## What you are asked to do
Among the lines below, copy exactly those from the one with "abbrev XWord := Vec × BitVec 16" through the one with "xsend (addr : Nat)", counting both ends.

## Dataset records
###

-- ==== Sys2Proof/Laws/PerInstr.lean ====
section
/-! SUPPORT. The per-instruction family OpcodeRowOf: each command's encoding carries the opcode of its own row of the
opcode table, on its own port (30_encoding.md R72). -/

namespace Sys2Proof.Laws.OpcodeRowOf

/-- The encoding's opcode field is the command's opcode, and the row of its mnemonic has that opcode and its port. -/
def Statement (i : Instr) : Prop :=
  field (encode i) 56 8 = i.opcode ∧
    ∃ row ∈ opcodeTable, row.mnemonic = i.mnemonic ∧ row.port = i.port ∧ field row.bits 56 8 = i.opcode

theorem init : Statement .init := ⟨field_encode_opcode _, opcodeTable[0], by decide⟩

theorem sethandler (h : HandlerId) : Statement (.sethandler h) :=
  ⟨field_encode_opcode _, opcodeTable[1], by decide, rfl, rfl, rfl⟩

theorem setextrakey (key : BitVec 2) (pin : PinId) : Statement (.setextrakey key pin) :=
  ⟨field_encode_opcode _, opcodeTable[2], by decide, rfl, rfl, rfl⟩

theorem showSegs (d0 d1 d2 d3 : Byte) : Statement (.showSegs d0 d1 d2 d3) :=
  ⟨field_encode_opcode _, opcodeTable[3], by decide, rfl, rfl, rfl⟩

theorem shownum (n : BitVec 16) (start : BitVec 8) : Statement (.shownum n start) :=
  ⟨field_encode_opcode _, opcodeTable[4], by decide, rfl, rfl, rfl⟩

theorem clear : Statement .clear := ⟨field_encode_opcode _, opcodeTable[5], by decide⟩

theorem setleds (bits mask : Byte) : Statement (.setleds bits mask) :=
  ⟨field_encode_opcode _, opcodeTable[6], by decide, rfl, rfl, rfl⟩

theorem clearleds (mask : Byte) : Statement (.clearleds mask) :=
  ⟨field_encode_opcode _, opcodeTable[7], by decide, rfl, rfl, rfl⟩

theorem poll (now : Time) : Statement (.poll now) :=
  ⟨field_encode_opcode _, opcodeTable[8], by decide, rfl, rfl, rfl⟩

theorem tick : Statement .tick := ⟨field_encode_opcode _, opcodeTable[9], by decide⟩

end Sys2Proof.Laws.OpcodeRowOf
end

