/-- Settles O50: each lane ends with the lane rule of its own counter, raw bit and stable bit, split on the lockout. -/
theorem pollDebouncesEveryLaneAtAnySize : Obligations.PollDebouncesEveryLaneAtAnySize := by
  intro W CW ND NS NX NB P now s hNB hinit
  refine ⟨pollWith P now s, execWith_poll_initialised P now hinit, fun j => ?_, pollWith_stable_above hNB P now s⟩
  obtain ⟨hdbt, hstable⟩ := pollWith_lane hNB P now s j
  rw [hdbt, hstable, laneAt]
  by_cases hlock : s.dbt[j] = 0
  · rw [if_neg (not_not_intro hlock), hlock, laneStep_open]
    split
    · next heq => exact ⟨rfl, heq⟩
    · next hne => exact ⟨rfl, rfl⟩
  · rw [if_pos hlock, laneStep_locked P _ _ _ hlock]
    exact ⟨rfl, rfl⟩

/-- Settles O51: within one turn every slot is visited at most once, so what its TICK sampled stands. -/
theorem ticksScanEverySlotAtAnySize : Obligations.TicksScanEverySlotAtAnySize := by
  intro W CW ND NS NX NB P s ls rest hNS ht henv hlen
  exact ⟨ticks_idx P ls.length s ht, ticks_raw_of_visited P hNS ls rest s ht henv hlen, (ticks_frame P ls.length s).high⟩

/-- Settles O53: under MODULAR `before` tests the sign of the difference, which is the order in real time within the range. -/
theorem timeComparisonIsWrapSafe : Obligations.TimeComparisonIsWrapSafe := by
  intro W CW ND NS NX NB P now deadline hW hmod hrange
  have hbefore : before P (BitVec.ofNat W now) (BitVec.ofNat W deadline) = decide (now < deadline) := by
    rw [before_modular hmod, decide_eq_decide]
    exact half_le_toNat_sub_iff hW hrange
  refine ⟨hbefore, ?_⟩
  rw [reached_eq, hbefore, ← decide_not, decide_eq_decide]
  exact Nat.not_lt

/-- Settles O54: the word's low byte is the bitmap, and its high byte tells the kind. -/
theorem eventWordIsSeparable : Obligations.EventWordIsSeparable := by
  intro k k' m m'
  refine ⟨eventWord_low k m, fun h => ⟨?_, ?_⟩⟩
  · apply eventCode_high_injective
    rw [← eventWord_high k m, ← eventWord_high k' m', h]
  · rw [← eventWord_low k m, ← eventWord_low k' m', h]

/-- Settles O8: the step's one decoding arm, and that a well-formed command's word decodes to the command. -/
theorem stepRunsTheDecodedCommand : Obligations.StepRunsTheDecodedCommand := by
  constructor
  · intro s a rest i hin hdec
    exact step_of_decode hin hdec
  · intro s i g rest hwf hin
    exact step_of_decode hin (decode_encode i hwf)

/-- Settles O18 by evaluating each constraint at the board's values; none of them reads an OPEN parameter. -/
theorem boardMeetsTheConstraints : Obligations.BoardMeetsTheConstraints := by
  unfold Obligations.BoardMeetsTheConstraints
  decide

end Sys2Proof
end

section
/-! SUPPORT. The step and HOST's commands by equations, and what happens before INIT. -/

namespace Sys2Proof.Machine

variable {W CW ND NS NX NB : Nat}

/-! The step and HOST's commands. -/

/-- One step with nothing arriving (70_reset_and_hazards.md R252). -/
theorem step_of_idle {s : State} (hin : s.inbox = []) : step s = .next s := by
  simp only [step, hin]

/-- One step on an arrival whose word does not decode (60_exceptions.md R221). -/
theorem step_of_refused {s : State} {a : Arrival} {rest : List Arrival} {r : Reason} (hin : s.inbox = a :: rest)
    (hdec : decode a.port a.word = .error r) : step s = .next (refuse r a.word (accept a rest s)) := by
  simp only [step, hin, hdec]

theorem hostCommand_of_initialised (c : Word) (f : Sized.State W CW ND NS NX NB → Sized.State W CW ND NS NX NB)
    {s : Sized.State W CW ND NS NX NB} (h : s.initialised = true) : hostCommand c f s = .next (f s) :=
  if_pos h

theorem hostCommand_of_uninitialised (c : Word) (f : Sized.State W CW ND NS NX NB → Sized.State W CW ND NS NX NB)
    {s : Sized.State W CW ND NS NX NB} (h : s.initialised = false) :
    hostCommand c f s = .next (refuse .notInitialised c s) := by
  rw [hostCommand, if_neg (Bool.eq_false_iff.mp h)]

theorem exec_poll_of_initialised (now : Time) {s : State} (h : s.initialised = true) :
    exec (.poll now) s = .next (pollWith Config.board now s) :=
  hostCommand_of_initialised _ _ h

###

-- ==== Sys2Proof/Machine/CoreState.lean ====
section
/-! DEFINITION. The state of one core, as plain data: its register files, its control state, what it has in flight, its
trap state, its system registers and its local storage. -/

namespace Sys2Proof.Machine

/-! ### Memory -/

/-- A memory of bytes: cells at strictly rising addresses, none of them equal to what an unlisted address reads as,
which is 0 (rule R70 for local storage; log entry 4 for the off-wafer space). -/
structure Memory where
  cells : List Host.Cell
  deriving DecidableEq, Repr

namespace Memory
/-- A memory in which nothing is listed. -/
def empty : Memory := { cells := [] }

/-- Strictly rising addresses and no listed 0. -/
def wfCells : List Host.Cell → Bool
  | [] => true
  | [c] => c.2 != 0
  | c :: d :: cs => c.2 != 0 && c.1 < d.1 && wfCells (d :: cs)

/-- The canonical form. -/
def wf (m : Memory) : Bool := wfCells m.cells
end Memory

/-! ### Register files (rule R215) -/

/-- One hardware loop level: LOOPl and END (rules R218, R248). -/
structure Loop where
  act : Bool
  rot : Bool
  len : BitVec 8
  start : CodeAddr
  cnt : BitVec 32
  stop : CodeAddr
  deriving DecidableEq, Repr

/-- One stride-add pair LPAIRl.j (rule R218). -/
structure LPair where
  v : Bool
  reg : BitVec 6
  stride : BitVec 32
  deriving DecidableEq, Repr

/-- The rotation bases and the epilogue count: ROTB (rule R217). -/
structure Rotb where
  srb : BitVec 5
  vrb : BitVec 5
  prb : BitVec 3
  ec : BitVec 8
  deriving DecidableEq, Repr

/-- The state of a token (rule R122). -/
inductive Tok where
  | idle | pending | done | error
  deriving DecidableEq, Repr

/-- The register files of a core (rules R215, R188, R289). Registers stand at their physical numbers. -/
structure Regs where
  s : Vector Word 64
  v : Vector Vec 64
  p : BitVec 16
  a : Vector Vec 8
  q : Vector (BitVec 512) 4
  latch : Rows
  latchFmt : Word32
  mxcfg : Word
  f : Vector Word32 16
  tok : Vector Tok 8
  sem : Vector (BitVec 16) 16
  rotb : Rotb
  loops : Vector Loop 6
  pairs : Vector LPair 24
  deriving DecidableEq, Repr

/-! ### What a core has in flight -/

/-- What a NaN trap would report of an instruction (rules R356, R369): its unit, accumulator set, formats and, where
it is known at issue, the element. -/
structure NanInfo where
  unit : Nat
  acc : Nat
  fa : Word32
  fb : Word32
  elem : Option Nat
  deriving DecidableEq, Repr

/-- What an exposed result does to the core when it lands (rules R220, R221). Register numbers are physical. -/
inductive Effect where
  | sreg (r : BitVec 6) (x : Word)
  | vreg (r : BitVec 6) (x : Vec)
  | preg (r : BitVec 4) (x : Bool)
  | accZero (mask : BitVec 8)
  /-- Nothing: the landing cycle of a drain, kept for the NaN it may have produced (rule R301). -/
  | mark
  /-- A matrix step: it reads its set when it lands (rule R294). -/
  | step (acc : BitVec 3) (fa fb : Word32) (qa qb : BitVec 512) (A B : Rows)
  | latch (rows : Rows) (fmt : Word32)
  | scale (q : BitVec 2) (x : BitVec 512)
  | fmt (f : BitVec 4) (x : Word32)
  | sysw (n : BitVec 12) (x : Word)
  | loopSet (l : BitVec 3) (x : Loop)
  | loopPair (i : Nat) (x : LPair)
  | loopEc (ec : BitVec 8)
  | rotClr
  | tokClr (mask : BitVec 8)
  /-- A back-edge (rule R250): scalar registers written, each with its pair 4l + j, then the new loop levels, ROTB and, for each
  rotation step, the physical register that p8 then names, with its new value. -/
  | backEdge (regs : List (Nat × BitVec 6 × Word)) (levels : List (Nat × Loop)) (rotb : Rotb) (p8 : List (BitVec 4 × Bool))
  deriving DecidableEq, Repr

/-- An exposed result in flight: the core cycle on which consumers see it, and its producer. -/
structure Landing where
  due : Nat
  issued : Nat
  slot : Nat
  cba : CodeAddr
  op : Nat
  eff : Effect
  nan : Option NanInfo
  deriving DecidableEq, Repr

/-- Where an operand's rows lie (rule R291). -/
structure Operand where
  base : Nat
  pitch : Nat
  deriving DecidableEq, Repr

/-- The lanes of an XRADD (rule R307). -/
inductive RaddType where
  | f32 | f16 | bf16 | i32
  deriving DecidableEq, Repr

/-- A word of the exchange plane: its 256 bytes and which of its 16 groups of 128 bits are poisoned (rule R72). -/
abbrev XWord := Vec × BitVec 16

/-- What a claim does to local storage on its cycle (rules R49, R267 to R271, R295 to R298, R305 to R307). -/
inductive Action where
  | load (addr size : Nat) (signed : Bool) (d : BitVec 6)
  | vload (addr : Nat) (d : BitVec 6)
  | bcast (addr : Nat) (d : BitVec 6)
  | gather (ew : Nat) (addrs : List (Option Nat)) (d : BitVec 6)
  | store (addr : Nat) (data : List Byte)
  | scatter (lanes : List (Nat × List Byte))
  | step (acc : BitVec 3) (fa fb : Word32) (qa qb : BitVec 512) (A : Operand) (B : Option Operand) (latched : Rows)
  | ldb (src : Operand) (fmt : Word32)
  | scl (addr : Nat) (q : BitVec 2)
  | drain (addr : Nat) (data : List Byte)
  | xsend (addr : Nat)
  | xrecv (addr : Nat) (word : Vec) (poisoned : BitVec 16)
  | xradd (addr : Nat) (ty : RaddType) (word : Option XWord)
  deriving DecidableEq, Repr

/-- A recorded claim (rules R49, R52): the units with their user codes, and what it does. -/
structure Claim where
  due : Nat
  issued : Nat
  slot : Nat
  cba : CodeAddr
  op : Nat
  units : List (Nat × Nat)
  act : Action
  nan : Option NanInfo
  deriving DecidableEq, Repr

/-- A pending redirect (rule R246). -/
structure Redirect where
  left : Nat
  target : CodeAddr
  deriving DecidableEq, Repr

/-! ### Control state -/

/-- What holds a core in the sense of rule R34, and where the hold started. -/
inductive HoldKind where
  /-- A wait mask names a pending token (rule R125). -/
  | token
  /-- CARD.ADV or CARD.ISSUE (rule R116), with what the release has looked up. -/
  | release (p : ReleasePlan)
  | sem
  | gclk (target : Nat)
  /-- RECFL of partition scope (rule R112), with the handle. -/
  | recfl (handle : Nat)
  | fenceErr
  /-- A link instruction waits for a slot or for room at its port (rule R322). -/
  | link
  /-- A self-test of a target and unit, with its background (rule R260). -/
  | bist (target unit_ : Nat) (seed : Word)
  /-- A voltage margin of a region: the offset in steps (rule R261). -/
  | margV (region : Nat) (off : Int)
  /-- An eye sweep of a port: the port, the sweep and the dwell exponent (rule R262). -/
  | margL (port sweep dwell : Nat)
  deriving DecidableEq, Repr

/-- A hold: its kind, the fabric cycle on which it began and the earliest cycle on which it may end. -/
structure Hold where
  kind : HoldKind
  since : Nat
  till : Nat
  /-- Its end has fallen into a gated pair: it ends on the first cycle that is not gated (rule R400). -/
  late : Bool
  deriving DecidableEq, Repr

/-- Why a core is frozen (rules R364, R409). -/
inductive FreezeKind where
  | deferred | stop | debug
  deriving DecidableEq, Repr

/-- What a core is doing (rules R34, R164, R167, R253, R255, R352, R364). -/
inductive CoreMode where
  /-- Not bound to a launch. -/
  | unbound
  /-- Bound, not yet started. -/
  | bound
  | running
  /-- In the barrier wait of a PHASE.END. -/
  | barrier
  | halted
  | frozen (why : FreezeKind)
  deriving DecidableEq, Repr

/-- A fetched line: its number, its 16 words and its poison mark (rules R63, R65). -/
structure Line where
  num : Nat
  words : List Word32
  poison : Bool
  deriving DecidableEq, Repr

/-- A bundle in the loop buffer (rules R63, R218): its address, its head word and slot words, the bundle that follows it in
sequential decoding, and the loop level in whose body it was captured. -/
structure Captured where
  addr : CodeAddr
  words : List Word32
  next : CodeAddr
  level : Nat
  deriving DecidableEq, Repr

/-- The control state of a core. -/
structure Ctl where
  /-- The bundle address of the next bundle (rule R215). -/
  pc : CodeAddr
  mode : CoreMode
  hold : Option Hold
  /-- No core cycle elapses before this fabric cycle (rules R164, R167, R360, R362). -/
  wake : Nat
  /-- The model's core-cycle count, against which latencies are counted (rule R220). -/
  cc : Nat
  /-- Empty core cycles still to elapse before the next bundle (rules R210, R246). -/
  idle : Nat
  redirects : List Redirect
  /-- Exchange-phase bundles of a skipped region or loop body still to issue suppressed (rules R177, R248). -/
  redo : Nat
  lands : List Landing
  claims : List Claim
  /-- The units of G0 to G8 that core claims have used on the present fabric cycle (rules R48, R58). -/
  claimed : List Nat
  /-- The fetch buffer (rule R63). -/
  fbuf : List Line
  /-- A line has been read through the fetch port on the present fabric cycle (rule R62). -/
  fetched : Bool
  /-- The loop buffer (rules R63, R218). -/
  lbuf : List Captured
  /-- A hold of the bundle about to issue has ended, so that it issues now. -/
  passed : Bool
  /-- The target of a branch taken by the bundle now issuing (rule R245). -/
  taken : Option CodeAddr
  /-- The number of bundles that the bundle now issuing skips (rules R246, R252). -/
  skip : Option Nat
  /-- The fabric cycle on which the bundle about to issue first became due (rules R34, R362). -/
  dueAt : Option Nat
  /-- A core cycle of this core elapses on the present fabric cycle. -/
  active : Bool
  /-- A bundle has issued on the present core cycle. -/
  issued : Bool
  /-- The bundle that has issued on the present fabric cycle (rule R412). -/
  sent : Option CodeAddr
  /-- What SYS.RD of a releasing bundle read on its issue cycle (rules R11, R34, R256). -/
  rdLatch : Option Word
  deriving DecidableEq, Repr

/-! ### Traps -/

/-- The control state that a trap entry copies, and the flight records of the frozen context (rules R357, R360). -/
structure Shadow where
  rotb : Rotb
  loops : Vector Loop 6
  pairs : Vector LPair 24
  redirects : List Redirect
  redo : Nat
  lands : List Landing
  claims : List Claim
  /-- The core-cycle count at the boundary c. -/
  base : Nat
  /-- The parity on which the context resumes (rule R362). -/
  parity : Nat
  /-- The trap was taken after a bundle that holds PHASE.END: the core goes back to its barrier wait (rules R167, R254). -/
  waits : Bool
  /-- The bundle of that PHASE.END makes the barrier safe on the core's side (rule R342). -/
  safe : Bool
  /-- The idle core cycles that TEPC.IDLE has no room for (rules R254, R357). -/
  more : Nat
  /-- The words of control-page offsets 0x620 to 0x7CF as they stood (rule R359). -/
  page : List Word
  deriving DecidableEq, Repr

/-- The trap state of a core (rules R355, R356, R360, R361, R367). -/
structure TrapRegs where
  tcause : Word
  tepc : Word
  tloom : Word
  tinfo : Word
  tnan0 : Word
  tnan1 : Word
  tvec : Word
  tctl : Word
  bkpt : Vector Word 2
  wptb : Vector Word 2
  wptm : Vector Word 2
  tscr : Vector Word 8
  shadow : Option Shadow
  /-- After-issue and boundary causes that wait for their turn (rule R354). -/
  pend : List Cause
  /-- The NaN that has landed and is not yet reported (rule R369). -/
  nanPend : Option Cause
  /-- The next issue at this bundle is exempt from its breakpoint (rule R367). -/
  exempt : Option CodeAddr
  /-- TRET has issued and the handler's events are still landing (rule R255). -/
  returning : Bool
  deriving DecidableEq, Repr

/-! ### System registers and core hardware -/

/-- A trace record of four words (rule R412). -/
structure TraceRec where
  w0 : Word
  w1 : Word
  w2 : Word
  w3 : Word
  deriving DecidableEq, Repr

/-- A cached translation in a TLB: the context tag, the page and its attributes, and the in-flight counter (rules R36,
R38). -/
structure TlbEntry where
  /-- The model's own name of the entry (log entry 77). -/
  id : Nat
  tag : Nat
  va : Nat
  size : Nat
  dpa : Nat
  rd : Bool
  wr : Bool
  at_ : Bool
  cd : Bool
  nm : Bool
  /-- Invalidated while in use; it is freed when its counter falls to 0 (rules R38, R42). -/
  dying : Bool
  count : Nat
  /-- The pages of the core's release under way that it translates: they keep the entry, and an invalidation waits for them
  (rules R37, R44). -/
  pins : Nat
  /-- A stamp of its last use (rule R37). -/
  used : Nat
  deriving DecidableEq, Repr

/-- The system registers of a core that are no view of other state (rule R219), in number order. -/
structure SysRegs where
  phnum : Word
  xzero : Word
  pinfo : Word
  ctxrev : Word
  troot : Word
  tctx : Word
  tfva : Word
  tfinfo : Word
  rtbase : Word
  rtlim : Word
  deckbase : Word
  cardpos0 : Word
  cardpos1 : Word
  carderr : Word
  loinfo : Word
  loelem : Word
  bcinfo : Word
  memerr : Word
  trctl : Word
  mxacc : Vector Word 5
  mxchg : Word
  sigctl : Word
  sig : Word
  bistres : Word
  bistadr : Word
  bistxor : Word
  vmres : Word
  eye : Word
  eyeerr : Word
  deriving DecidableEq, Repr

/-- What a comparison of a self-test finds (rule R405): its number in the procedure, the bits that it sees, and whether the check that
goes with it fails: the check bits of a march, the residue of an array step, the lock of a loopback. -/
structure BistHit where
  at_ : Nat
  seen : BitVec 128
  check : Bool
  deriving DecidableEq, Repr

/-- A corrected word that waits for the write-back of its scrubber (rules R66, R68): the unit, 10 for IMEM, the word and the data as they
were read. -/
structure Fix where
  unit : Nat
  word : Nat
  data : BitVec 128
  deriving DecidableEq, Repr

###

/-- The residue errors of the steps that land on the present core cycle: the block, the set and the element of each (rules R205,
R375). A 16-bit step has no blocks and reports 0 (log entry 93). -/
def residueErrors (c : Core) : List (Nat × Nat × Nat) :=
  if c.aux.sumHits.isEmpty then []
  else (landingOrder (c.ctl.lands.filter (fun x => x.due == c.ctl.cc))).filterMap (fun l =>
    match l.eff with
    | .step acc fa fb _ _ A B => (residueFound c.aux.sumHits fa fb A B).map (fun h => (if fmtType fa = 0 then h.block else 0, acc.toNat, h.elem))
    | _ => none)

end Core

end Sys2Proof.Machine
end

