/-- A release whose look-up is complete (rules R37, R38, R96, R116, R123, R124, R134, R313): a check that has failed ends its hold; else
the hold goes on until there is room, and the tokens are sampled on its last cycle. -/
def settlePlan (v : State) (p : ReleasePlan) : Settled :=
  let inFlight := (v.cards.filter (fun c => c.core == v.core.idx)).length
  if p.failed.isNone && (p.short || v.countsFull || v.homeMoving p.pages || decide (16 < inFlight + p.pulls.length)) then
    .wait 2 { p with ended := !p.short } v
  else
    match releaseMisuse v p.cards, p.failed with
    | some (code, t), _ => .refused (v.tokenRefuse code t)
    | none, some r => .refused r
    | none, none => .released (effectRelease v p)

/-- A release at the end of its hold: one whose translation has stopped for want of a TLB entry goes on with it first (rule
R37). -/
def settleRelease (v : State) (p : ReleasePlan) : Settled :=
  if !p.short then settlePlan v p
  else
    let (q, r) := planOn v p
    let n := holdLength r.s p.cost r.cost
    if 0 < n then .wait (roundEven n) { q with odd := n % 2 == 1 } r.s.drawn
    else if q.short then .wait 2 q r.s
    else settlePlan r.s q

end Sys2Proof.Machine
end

###

## Task result
abbrev XWord := Vec × BitVec 16

/-- What a claim does to local storage on its cycle (rules R49, R267 to R271, R295 to R298, R305 to R307). -/
inductive Action where
  | load (addr size : Nat) (signed : Bool) (d : BitVec 6)
  | vload (addr : Nat) (d : BitVec 6)
  | bcast (addr : Nat) (d : BitVec 6)
  | gather (ew : Nat) (addrs : List (Option Nat)) (d : BitVec 6)
  | store (addr : Nat) (data : List Byte)
  | scatter (lanes : List (Nat × List Byte))
  | step (acc : BitVec 3) (fa fb : Word32) (qa qb : BitVec 512) (A : Operand) (B : Option Operand) (latched : Rows)
  | ldb (src : Operand) (fmt : Word32)
  | scl (addr : Nat) (q : BitVec 2)
  | drain (addr : Nat) (data : List Byte)
  | xsend (addr : Nat)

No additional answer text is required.